March 1, 2011 / 3:59 PM / 9 years ago

Militares egípcios definem cronograma acelerado para democracia

Por Marwa Awad e Tom Perry

CAIRO (Reuters) - As Forças Armadas egípcias marcaram a data provisória de 19 de março para uma votação sobre reformas constitucionais, como prelúdio para uma eleição parlamentar em junho, a ser seguida por uma eleição presidencial que inauguraria uma democracia plena. A informação foi divulgada na terça-feira por fontes do Exército.

O Conselho Supremo das Forças Armadas, que desde a deposição do presidente Hosni Mubarak, em 11 de fevereiro, está no comando do país árabe mais populoso do mundo, propõe um cronograma acelerado para a abertura de um novo capítulo na história moderna do Egito.

“O cronograma anunciado pelos jovens é um cronograma preliminar para eventos-chave nos próximos meses”, disse a fonte do Exército, quando indagado sobre declarações de líderes da juventude que se reuniram com o conselho na semana passada e revelaram a data de 19 de março.

Os líderes da juventude disseram que a eleição parlamentar será feita em junho, com uma eleição presidencial seis semanas depois.

Os militares, que prometeram ficar em guarda contra uma “contra-revolução”, depois de receios de que o círculo interno de Mubarak procure conservar o controle sobre o poder, poderão fazer mais modificações no gabinete ainda esta semana, após mudanças recentes, disse a fonte.

Crescem nos círculos políticos as especulações de que o primeiro-ministro Ahmed Shafiq possa apresentar sua renúncia. Nomeado para o cargo por Mubarak nos últimos dias deste na presidência, o premiê foi alvo de um protesto na praça Tahrir na sexta-feira, pedindo seu afastamento.

A Irmandade Muçulmana, movimentos de jovens e outros grupos políticos vêm pedindo a substituição do gabinete interino, no qual as pastas-chave da Defesa, Relações Exteriores, Interior e Justiça estão nas mãos de políticos nomeados por Mubarak.

“O regime inteiro precisa partir, e isso inclui o governo de Shafiq”, disse Ibrahim Ali, que protestava na praça Tahrir.
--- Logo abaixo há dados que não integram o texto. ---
-- ==== Sys2Proof/Syntax.lean ====
section
/-! DEFINITION. The syntax: the word formats of Table 9.2, the operands of the steps that no word encodes, and
`Instr`, one constructor per row of spec/opcode_table.json. -/

namespace Sys2Proof

/-- F3: three 7-bit register fields and a guard predicate (R182). -/
structure F3 where
  d : BitVec 7
  a : BitVec 7
  b : BitVec 7
  pr : BitVec 3
  pn : BitVec 1
  deriving DecidableEq, Repr

/-- F2I: two register fields, a 7-bit immediate and a guard predicate (R182). -/
structure F2I where
  d : BitVec 7
  a : BitVec 7
  imm : BitVec 7
  pr : BitVec 3
  pn : BitVec 1
  deriving DecidableEq, Repr

/-- FS: three 5-bit scalar fields and a 10-bit immediate (R182). -/
structure FS where
  d : BitVec 5
  a : BitVec 5
  b : BitVec 5
  imm : BitVec 10
  deriving DecidableEq, Repr

/-- FB: a predicate and a signed word offset (R182). -/
structure FB where
  pr : BitVec 3
  pn : BitVec 1
  off : BitVec 21
  deriving DecidableEq, Repr

/-- FQ: two sequencer registers, two 4-bit fields and a mode (R182). -/
structure FQ where
  qa : BitVec 5
  qb : BitVec 5
  x : BitVec 4
  y : BitVec 4
  mode : BitVec 7
  deriving DecidableEq, Repr

/-- XM, the extension word of Table 9.3 (R183). -/
structure XM where
  c : BitVec 7
  round : BitVec 3
  sat : BitVec 1
  scope : BitVec 3
  size : BitVec 3
  off : BitVec 15
  deriving DecidableEq, Repr

/-- The FIFO queues of Brine a workgroup has (R81, R357). -/
inductive BrineQ where
  | lane | copy | channel | append
  deriving DecidableEq, Repr

/-- An inner node of the Vesper tree (R97). -/
inductive VNode where
  | die (d : Nat) | dev (k : Nat) | pod (k : Nat)
  deriving DecidableEq, Repr

/-- An allocation that carries a generation (Table 5.1): a workgroup's scratchpad, or the base blocks, the
extended blocks or the private scratch of the warp in a slot. -/
inductive AllocId where
  | wg (id : Nat) | base (slot : Nat) | ext (slot : Nat) | priv (slot : Nat)
  deriving DecidableEq, Repr

/-- What a debug-path command reads or writes (R118, R363). -/
inductive DbgUnit where
  | row (slot reg : Nat)
  | granule (off : Nat)
  deriving DecidableEq, Repr

/-- What an inbound access asks of one location (R77, R91, R393). -/
inductive InboundKind where
  | read
  | write (data : List Byte)
  | atomicAdd (size : Nat) (y : Double)
  | cas (size : Nat) (old new : Double)
  deriving DecidableEq, Repr

/-- An access arriving over UCL or a peer link: where, how many bytes, what, and its order mark (R91). -/
structure InboundAccess where
  addr : Nat
  size : Nat
  kind : InboundKind
  marked : Bool
  deriving DecidableEq, Repr

/-- The register fields with no behaviour of their own (Tables 20.3 to 24.4). `k` is a logical device, `d` a die. -/
inductive Reg where
  | pcfgRole (k : Nat)
  | qbase (k q : Nat) | qslice (k q : Nat) | qnosteal (k q : Nat) | qhomedie (k q : Nat)
  | qprio (k q : Nat) | qlog2n (k q : Nat) | qridx (k q : Nat)
  | wqtbase (k : Nat) | savebase (k : Nat) | savesize (k : Nat) | ckptbase (k : Nat) | ckptsize (k : Nat)
  | stagebase (k pos : Nat) | spillbase (k pos : Nat) | poolqbase (k pos : Nat) | poolqlog2n (k pos : Nat)
  | sptbase (k : Nat) | ftbase (k : Nat) | fqbase (k : Nat) | fqlog2n (k : Nat) | fqenClear (k : Nat)
  | rqbase (k : Nat) | rqlog2n (k : Nat) | pools (k pos : Nat)
  | repout | elbase (d : Nat) | elen (d : Nat) | ellog2n (d : Nat) | elcons (d : Nat)
  | susthr (d : Nat) | strthr (d : Nat) | monFreeze (d m : Nat)
  | rootdev (k : Nat) | span (k : Nat) | devnum (k : Nat) | route (k n : Nat) | pwrcap
  | readOnly (offset : Nat)
  deriving DecidableEq, Repr

/-- One constructor per row of spec/opcode_table.json. The first carry the words of Tables 9.8 to 9.14; the
others are the steps of engines and of the outside, whose arguments say which unit acts and with what. -/
inductive Instr where
  | iadd (f : F3) (x : XM)
  | isub (f : F3) (x : XM)
  | imul (f : F3) (x : XM)
  | imulhi (f : F3) (x : XM)
  | imad (f : F3) (x : XM)
  | imin (f : F3) (x : XM)
  | imax (f : F3) (x : XM)
  | iaddc (f : F3) (x : XM)
  | and_ (f : F3)
  | or_ (f : F3)
  | xor_ (f : F3)
  | andn (f : F3)
  | shl (f : F3)
  | shr (f : F3)
  | sar (f : F3)
  | rotl (f : F3)
  | bfx (f : F3) (x : XM)
  | bfi (f : F3) (x : XM)
  | prmt (f : F3) (x : XM)
  | lea (f : F3) (x : XM)
  | icmp (f : F3) (x : XM)
  | sel (f : F3) (x : XM)
  | mov (f : F3)
  | hash32 (f : F3) (x : XM)
  | fadd (f : F3) (x : XM)
  | fsub (f : F3) (x : XM)
  | fmul (f : F3) (x : XM)
  | ffma (f : F3) (x : XM)
  | fmin (f : F3) (x : XM)
  | fmax (f : F3) (x : XM)
  | fcmp (f : F3) (x : XM)
  | fscale (f : F3) (x : XM)
  | padd (f : F3) (x : XM)
  | pmul (f : F3) (x : XM)
  | pfma (f : F3) (x : XM)
  | cvt (f : F3) (x : XM)
  | iabs (f : F3) (x : XM)
  | ineg (f : F3) (x : XM)
  | not_ (f : F3)
  | popc (f : F3)
  | clz (f : F3)
  | brev (f : F3)
  | fclass (f : F3) (x : XM)
  | frnd (f : F3) (x : XM)
  | frcp (f : F3) (x : XM)
  | frsq (f : F3) (x : XM)
  | fsqrt (f : F3) (x : XM)
  | fexp2 (f : F3) (x : XM)
  | flog2 (f : F3) (x : XM)
  | fsin (f : F3) (x : XM)
  | fcos (f : F3) (x : XM)
  | ftanh (f : F3) (x : XM)
  | movi (f : F2I)
  | qnt (f : F3) (x : XM)
  | dqnt (f : F3) (x : XM)
  | pack (f : F3) (x : XM)
  | unpk (f : F3) (x : XM)
  | shfl (f : F3) (x : XM)
  | bcast (f : F3) (x : XM)
  | vote (f : F3) (x : XM)
  | redadd (f : F3) (x : XM)
  | redmin (f : F3) (x : XM)
  | redmax (f : F3) (x : XM)
  | redmini (f : F3) (x : XM)
  | redmaxi (f : F3) (x : XM)
  | scan (f : F3) (x : XM)
  | match_ (f : F3) (x : XM)
  | iaddLiteral (f : F3) (x : XM) (l : Word)
  | isubLiteral (f : F3) (x : XM) (l : Word)
  | imulLiteral (f : F3) (x : XM) (l : Word)
  | imulhiLiteral (f : F3) (x : XM) (l : Word)
  | imadLiteral (f : F3) (x : XM) (l : Word)
  | iminLiteral (f : F3) (x : XM) (l : Word)
  | imaxLiteral (f : F3) (x : XM) (l : Word)
  | iaddcLiteral (f : F3) (x : XM) (l : Word)
  | andLiteral (f : F3) (l : Word)
  | orLiteral (f : F3) (l : Word)
  | xorLiteral (f : F3) (l : Word)
  | andnLiteral (f : F3) (l : Word)
  | shlLiteral (f : F3) (l : Word)
  | shrLiteral (f : F3) (l : Word)
  | sarLiteral (f : F3) (l : Word)
  | rotlLiteral (f : F3) (l : Word)
  | bfxLiteral (f : F3) (x : XM) (l : Word)
  | bfiLiteral (f : F3) (x : XM) (l : Word)
  | prmtLiteral (f : F3) (x : XM) (l : Word)
  | leaLiteral (f : F3) (x : XM) (l : Word)
  | icmpLiteral (f : F3) (x : XM) (l : Word)
  | selLiteral (f : F3) (x : XM) (l : Word)
  | movLiteral (f : F3) (l : Word)
  | hash32Literal (f : F3) (x : XM) (l : Word)
  | faddLiteral (f : F3) (x : XM) (l : Word)
  | fsubLiteral (f : F3) (x : XM) (l : Word)
  | fmulLiteral (f : F3) (x : XM) (l : Word)
  | ffmaLiteral (f : F3) (x : XM) (l : Word)
  | fminLiteral (f : F3) (x : XM) (l : Word)
  | fmaxLiteral (f : F3) (x : XM) (l : Word)
  | fcmpLiteral (f : F3) (x : XM) (l : Word)
  | fscaleLiteral (f : F3) (x : XM) (l : Word)
  | paddLiteral (f : F3) (x : XM) (l : Word)
  | pmulLiteral (f : F3) (x : XM) (l : Word)
  | pfmaLiteral (f : F3) (x : XM) (l : Word)
  | cvtLiteral (f : F3) (x : XM) (l : Word)
  | sadd (f : FS)
  | ssub (f : FS)
  | smul (f : FS)
  | sand (f : FS)
  | sor (f : FS)
  | sxor (f : FS)
  | sshl (f : FS)
  | sshr (f : FS)
  | ssar (f : FS)
  | smin (f : FS)
  | smax (f : FS)
  | scmp (f : FS)
  | ssel (f : FS)
  | smov (f : FS)
  | smovi (f : FS)
  | sld (f : FS)
  | readlane (f : FS)
  | sbcast (f : FS)
  | saddLiteral (f : FS) (l : Word)
  | ssubLiteral (f : FS) (l : Word)
  | smulLiteral (f : FS) (l : Word)
  | sandLiteral (f : FS) (l : Word)
  | sorLiteral (f : FS) (l : Word)
  | sxorLiteral (f : FS) (l : Word)
  | sshlLiteral (f : FS) (l : Word)
  | sshrLiteral (f : FS) (l : Word)
  | ssarLiteral (f : FS) (l : Word)
  | sminLiteral (f : FS) (l : Word)
  | smaxLiteral (f : FS) (l : Word)
  | scmpLiteral (f : FS) (l : Word)
  | sselLiteral (f : FS) (l : Word)
  | smovLiteral (f : FS) (l : Word)
  | bra (f : FB)
  | brp (f : FB)
  | call (f : FB)
  | jmpi (f : F3)
  | ret (f : F3)
  | exit (f : F3)
  | trap (f : F2I)
  | rconv (f : F3)
  | yield (f : F3)
  | nop (f : F3)
  | sleep (f : F3)
  | fork (f : F3) (x : XM)
  | join_ (f : F3)
  | spawn (f : F3) (x : XM)
  | ldPair (f : F3) (x : XM)
  | stPair (f : F3) (x : XM)
  | ldaPair (f : F3) (x : XM)
  | stlPair (f : F3) (x : XM)
  | atomPair (f : F3) (x : XM)
  | atomnPair (f : F3) (x : XM)
  | casPair (f : F3) (x : XM)
  | pref (f : F3) (x : XM)
  | ldLocal (f : F3) (x : XM)
  | stLocal (f : F3) (x : XM)
  | ldaLocal (f : F3) (x : XM)
  | stlLocal (f : F3) (x : XM)
  | atomLocal (f : F3) (x : XM)
  | atomnLocal (f : F3) (x : XM)
  | casLocal (f : F3) (x : XM)
  | publish (f : F3) (x : XM)
  | fence (f : F3) (x : XM)
  | fencex (f : F3) (x : XM)
  | rdenter (f : F3)
  | rdexit (f : F3)
  | retire (f : F3) (x : XM)
  | grace (f : F3)
  | append (f : F3) (x : XM)
  | acommit (f : F3) (x : XM)
  | ahead (f : F3) (x : XM)
  | bara (f : F2I)
  | barw (f : F2I)
  | bar (f : F2I)
  | wqpush (f : F3) (x : XM)
  | wqpop (f : F3) (x : XM)
  | chopenTx (f : F2I)
  | chopenRx (f : F2I)
  | chclose (f : F2I)
  | send (f : F2I)
  | recv (f : F2I)
  | chfence (f : F2I)
  | cpld (f : F3) (x : XM)
  | cpst (f : F3) (x : XM)
  | cpgather (f : F3) (x : XM)
  | cpscatter (f : F3) (x : XM)
  | cpfill (f : F3) (x : XM)
  | cppagein (f : F3) (x : XM)
  | cpstat (f : F3) (x : XM)
  | cphand (f : F3) (x : XM)
  | cpcancel (f : F3) (x : XM)
  | mclaim (f : FQ)
  | mrel (f : FQ)
  | mfill (f : FQ)
  | mfillArg (f : FQ)
  | mzero (f : FQ)
  | mdrain (f : FQ)
  | mwait (f : FQ)
  | mstat (f : FQ)
  | mscl (f : FQ)
  | mscacc (f : FQ)
  | mhad (f : FQ)
  | mmb (f : FQ)
  | mmaBf16 (f : FQ)
  | mmaF16 (f : FQ)
  | mmaI8 (f : FQ)
  | mmaP8 (f : FQ)
  | mmaE2m1 (f : FQ)
  | mmaMxp8 (f : FQ)
  | mmaMxe2m1 (f : FQ)
  | csrrd (f : F3) (x : XM)
  | csrwr (f : F3) (x : XM)
  | treturn (f : F3)
  | cycle (f : F3)
  | genq (f : F3)
  | dbgbrk (f : F2I)
  | ckpt (f : F3)
  | rollbk (f : F3)
  | sigrd (f : F3)
  | suspq (f : F3)
  | spstat (f : F3)
  | regacq (f : FS)
  | regrel (f : FS)
  | spbegin (f : FS)
  | spguess (f : FS)
  | spcmp (f : FS)
  | spend (f : FS)
  | powerOn (idOk bistOk : Bool) (bad : List (Nat × Nat × Nat))
  | registerWrite (r : Reg) (v : BitVec 64)
  | strikeReport (die : Nat) (pos : Nat × Nat) (residue : Bool)
  | replayRestore (launch : Nat)
  | rollbackSheadRestore (wg : Nat)
  | agedEntryToHead (core slot entry : Nat)
  | overflowRejoin (core slot : Nat)
  | faultRejoin (core slot : Nat)
  | workgroupAdmission (launch : Nat) (cores : List Nat)
  | regacqGrant (core quad : Nat)
  | poolRootPush (launch : Nat)
  | poolWarpForm (core bin : Nat)
  | sequencerProgramStart (cluster : Nat)
  | translationWalkDone (core walk : Nat)
  | remoteWindowAccess (req : Nat)
  | homeSliceServe (req : Nat)
  | brineEntryLeave (wg : Nat) (q : BrineQ)
  | writeAck (msg : Nat)
  | loadResponse (msg : Nat)
  | errorCompletion (msg : Nat)
  | requestTimeoutExpiry (req : Nat)
  | inboundAccess (a : InboundAccess)
  | inboundPeerAccess (dev exp : Nat) (key : BitVec 16) (initiator : Nat) (a : InboundAccess)
  | channelDelivery (req : Nat)
  | copyCommandComplete (core cmd : Nat)
  | pageInComplete (dev page : Nat)
  | copyAsideComplete (dev page : Nat)
  | arrayOpStart (cluster : Nat)
  | gracePeriodStart (dev : Nat)
  | flipAdopt (core : Nat)
  | flipAck (node : VNode) (child : Nat)
  | drainPoll (node : VNode)
  | gracePeriodComplete (dev : Nat)
  | retireEntryAppend (req : Nat)
  | retireAction (dev : Nat)
  | tagSweep (core : Nat)
  | generationRenewal (core : Nat) (a : AllocId)
  | debugHalt (core slot : Nat)
  | debugResume (core slot : Nat)
  | debugRelease (core slot : Nat)
  | debugRead (core : Nat) (u : DbgUnit) (dst : Nat)
  | debugWrite (core : Nat) (u : DbgUnit) (data : List (Nat × BitVec 32)) (tag : Option (BitVec 16))
  | checkpointTake (wg : Nat)
  | checkpointTaken (wg : Nat)
  | checkpointDeltaAck (wg : Nat)
  | checkpointCommit (wg : Nat)
  | checkpointIntervalExpiry (wg : Nat)
  | externalOpIssue (wg : Nat)
  | twinVote (wg : Nat)
  | thirdCopyStart (wg core : Nat)
  | preempt (wg : Nat)
  | contextSave (wg : Nat)
  | contextRestore (wg core : Nat)
  | launchComplete (launch : Nat)
  | sleepExpiry (core slot : Nat)
  | meshArbitration (die x y out : Nat)
  | packetUrgent (die x y input vc : Nat)
  | pmodeModeWrite (mode : BitVec 2)
  | modeChangeDone
  | pmodeRefusedClear
  | clkptWrite (dev : Nat) (v : BitVec 3)
  | clockStretchDone (dev : Nat)
  | hcshareWrite (dev : Nat) (v : BitVec 2)
  | cxlPortEnable (port : Nat)
  | cxlPortDisable (port : Nat)
  | cxlTrainingDone (port : Nat) (type3 : Bool) (cap : Nat)
  | expWrite (dev exp : Nat) (v : BitVec 128)
  | pwinWrite (dev win : Nat) (v : BitVec 128)
  | queueEnable (dev q : Nat)
  | queueDisable (dev q : Nat)
  | queueKick (dev q : Nat) (v : BitVec 64)
  | packetFetch (dev q : Nat)
  | launchPacket (dev q : Nat)
  | waitPacket (dev q : Nat)
  | waitConditionMet (dev q : Nat)
  | signalPacket (dev q : Nat)
  | writeThenSignalPacket (dev q : Nat)
  | copyPacket (dev q : Nat)
  | handoverPacket (dev q : Nat)
  | fencePacket (dev q : Nat)
  | dawnPacket (dev q : Nat)
  | dawnRequest (dev : Nat) (addr : BitVec 64)
  | launchAbort (dev : Nat) (id : BitVec 32)
  | sliceExpiry (dev q : Nat)
  | stealRequest (thief dev q : Nat)
  | queueOwnershipPass (dev q : Nat)
  | queueReturnHome (dev q : Nat)
  | mailboxMessage (die : Nat) (msg : BitVec 128)
  | invalPage (dev : Nat) (va : BitVec 64) (space : BitVec 16) (size : BitVec 2)
  | invalSpace (dev : Nat) (space : BitVec 16)
  | invalAll (dev : Nat)
  | invalComplete (dev : Nat)
  | resolveResolved (dev : Nat) (va : BitVec 64) (space : BitVec 16)
  | resolveUnresolvable (dev : Nat) (va : BitVec 64) (space : BitVec 16)
  | faultQueueConsume (dev : Nat) (v : BitVec 64)
  | faultQueueEnable (dev : Nat)
  | poolReturnPush (dev : Nat)
  | repairApply
  | repairApplyDone
  | rasRefusedClear
  | imageLoad (addr : BitVec 64) (readable : Bool)
  | attestationRequest (addr : BitVec 64)
  | quoteWrite
  | attdropClear
  | pendretSet (die core : Nat)
  | monitorSample (die mon v : Nat)
  | monitorClear (die mon : Nat)
  | monitorConfigure (die mon : Nat) (qty : BitVec 4) (src : BitVec 10)
  | podReplay (dev : Nat) (id : BitVec 32)
  | podmemWrite (dev : Nat) (v : BitVec 1024)
  | peerLinkEnable (link : Nat)
  | peerLinkTrained (link peer : Nat)
  | heartbeatSend (die : Nat)
  | heartbeatTimeout (link : Nat)
  | powerControlTick (pwr : BitVec 16) (temps : List Nat)
  | thermalStop (die temp : Nat)
  | thermalRestart (die temp : Nat)
  | matrixOperationComplete (cluster : Nat)
  | heartbeatReceive (link : Nat)
  | peerLinkDisable (link : Nat)
  | peerTrafficRelay (dev link dest : Nat) (data : List (BitVec 8))
  deriving DecidableEq, Repr

end Sys2Proof
end

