/-- The vector field imm10[6:0] of READLANE and SBCAST (R234). -/
def vecField (f : FS) : BitVec 7 := f.imm.setWidth 7

/-- off15 has no bit at or above `n`. -/
def offHi (x : XM) (n : Nat) : Bool := decide (x.off.toNat < 2 ^ n)
/-- The integer class of Table 10.1. -/
def intTy (x : XM) : Bool := decide (x.size.toNat ≤ 5)
/-- The float class of Table 10.1. -/
def floatTy (x : XM) : Bool := decide (x.size.toNat ≤ 2)
/-- The packed class of Table 10.1. -/
def packedTy (x : XM) : Bool := decide (x.size.toNat = 1 ∨ x.size.toNat = 2)
/-- The reduction class of Table 10.1. -/
def redTy (x : XM) : Bool := decide (x.size.toNat ≤ 2)
/-- Rounding codes 0 to 3 (Table 8.6). -/
def round4 (x : XM) : Bool := decide (x.round.toNat ≤ 3)
/-- The round field of a reduction: 0 unless the type is f32 (R227). -/
def redRound (x : XM) : Bool := if x.size.toNat = 2 then round4 x else decide (x.round = 0)
/-- SCAN: op 0 to 2, the exclusive bit, sat and round for add alone (R229). -/
def scanOk (x : XM) : Bool :=
  offHi x 3 && decide (x.off.toNat % 4 ≠ 3) &&
    (if x.off.toNat % 4 = 0 then redRound x else decide (x.round = 0) && decide (x.sat = 0))

/-- A binary8pP format code (Table 2.7). -/
def fmtP8 (n : Nat) : Bool := decide (0x11 ≤ n ∧ n ≤ 0x17) || decide (0x19 ≤ n ∧ n ≤ 0x1F)
/-- A format code CVT takes (R220). -/
def fmtCvt (n : Nat) : Bool := decide (n ≤ 9) || fmtP8 n
/-- The format and .inf fields of CVT (Table 10.7). -/
def cvtFmts (x : XM) : Bool :=
  let d := x.off.toNat % 64
  let s := x.off.toNat / 64 % 64
  offHi x 14 && fmtCvt d && fmtCvt s && (fmtP8 d || decide (x.off.toNat / 4096 % 2 = 0)) &&
    (fmtP8 s || decide (x.off.toNat / 8192 % 2 = 0))
/-- The format and .inf fields of QNT and DQNT (Table 10.8). -/
def quantFmt (x : XM) : Bool :=
  let d := x.off.toNat % 64
  (decide (d = 9) || fmtP8 d) && (fmtP8 d || decide (x.off.toNat / 64 % 2 = 0))

/-- ATOM and ATOMN: operation, size, round and scope together (R262). DEDUCED (log 81): scope 7, which R75 traps with
RESERVED_SCOPE at row 4 of Table 9.7, is one of R262's violations, at row 1. -/
def atomOk (x : XM) : Bool :=
  let op := x.off.toNat / 2048
  decide (op ≤ 13) && decide (x.scope ≠ 7) &&
    (if 11 ≤ op then decide (x.size.toNat = 2) && round4 x
     else decide (x.size.toNat = 2 ∨ x.size.toNat = 3) && decide (x.round = 0))
/-- CAS: OP is 0, the size is 4, 8 or 16 bytes and the scope is not 7 (R262; log 81 as in `atomOk`). -/
def casOk (x : XM) : Bool := decide (x.scope ≠ 7) && decide (x.off.toNat / 2048 = 0) && decide (2 ≤ x.size.toNat ∧ x.size.toNat ≤ 4)
/-- FENCEX names two of the four paths (R265). -/
def fencexOk (x : XM) : Bool := decide (x.off.toNat % 8 ≤ 3) && decide (x.off.toNat / 8 % 8 ≤ 3)
/-- WQPUSH and WQPOP: NB and its predicate (R273). -/
def wqOk (x : XM) : Bool := offHi x 4 && (decide (x.off.toNat % 2 = 1) || decide (x.off.toNat = 0))
/-- The CSR numbers Table 11.2 assigns. -/
def csrAssigned (n : Nat) : Bool := decide (n ≤ 0x00D) || decide (0x010 ≤ n ∧ n ≤ 0x019) || decide (n = 0x020)
/-- The CSR number of CSRRD and CSRWR (R250). -/
def csrOk (x : XM) : Bool := offHi x 12 && csrAssigned x.off.toNat
/-- A word that takes no guard but pr = 7, pn = 0 (R239, R247). -/
def always (f : F3) : Bool := decide (f.pr = 7) && decide (f.pn = 0)

/-- The fields of an FQ word a form does not use are zero; qb always is (R311). -/
def fq0 (f : FQ) (qa x y mode : Bool) : Bool :=
  decide (f.qb = 0) && (!qa || decide (f.qa = 0)) && (!x || decide (f.x = 0)) && (!y || decide (f.y = 0)) &&
    (!mode || decide (f.mode = 0))
/-- MDRAIN: format, round, sat and .inf (R324). -/
def mdrainOk (f : FQ) : Bool :=
  let fmt := f.mode.toNat % 64
  let inf := decide (f.mode.toNat / 64 = 1)
  let rnd := f.y.toNat % 8
  if fmt = 4 ∨ fmt = 5 then !inf && decide (f.y = 0)
  else if fmt = 6 then !inf && decide (rnd ≤ 3)
  else if fmt = 7 ∨ fmt = 8 ∨ fmt = 9 then !inf && decide (rnd ≤ 3)
  else fmtP8 fmt && decide (rnd ≤ 3)
/-- MHAD: target, format and size (R323). -/
def mhadOk (f : FQ) : Bool :=
  let size := f.mode.toNat % 4
  let f16 := decide (f.mode.toNat / 16 % 2 = 1)
  decide (f.mode.toNat / 4 % 4 = 0) && decide (f.mode.toNat / 32 % 2 = 0) && decide (size ≤ 2) &&
    (if f.mode.toNat / 64 = 1 then !f16 && decide (f.x.toNat < 2) else decide (size ≤ 1))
A vida na capital egípcia ainda não voltou ao normal. Novas barracas foram montadas por manifestantes na praça Tahrir, o epicentro da revolta contra Mubarak, as escolas ainda estão fechadas, e a Bolsa de Valores, que se esperava que fosse reaberta na terça-feira, adiou sua reabertura para o domingo.

Os passos dados pelos militares em direção à democracia vêm sendo saudados internacionalmente e pela oposição no Egito, aliado-chave dos EUA no Oriente Médio e que tem um tratado de paz com Israel. O alto comando quer que o Egito volte à normalidade no menor prazo possível.

VELOCIDADE DAS MUDANÇAS PREOCUPA

Mas a trajetória acelerada mapeada pelos generais causa receios a alguns egípcios, para os quais é preciso mais tempo para a vida política se desenvolver, após décadas de opressão.

Eleições aceleradas beneficiam políticos associados ao Partido Nacional Democrático (NPD) de Mubarak que sobreviveram à campanha de combate à corrupção que vem alvejando figuras destacadas da era do ex-presidente.

Empresários e políticos antes associados ao NPD já estão se mobilizando para as eleições, enquanto outros grupos políticos ainda aguardam que o conselho militar revogue as restrições que impediam a formação de partidos, na era de Mubarak.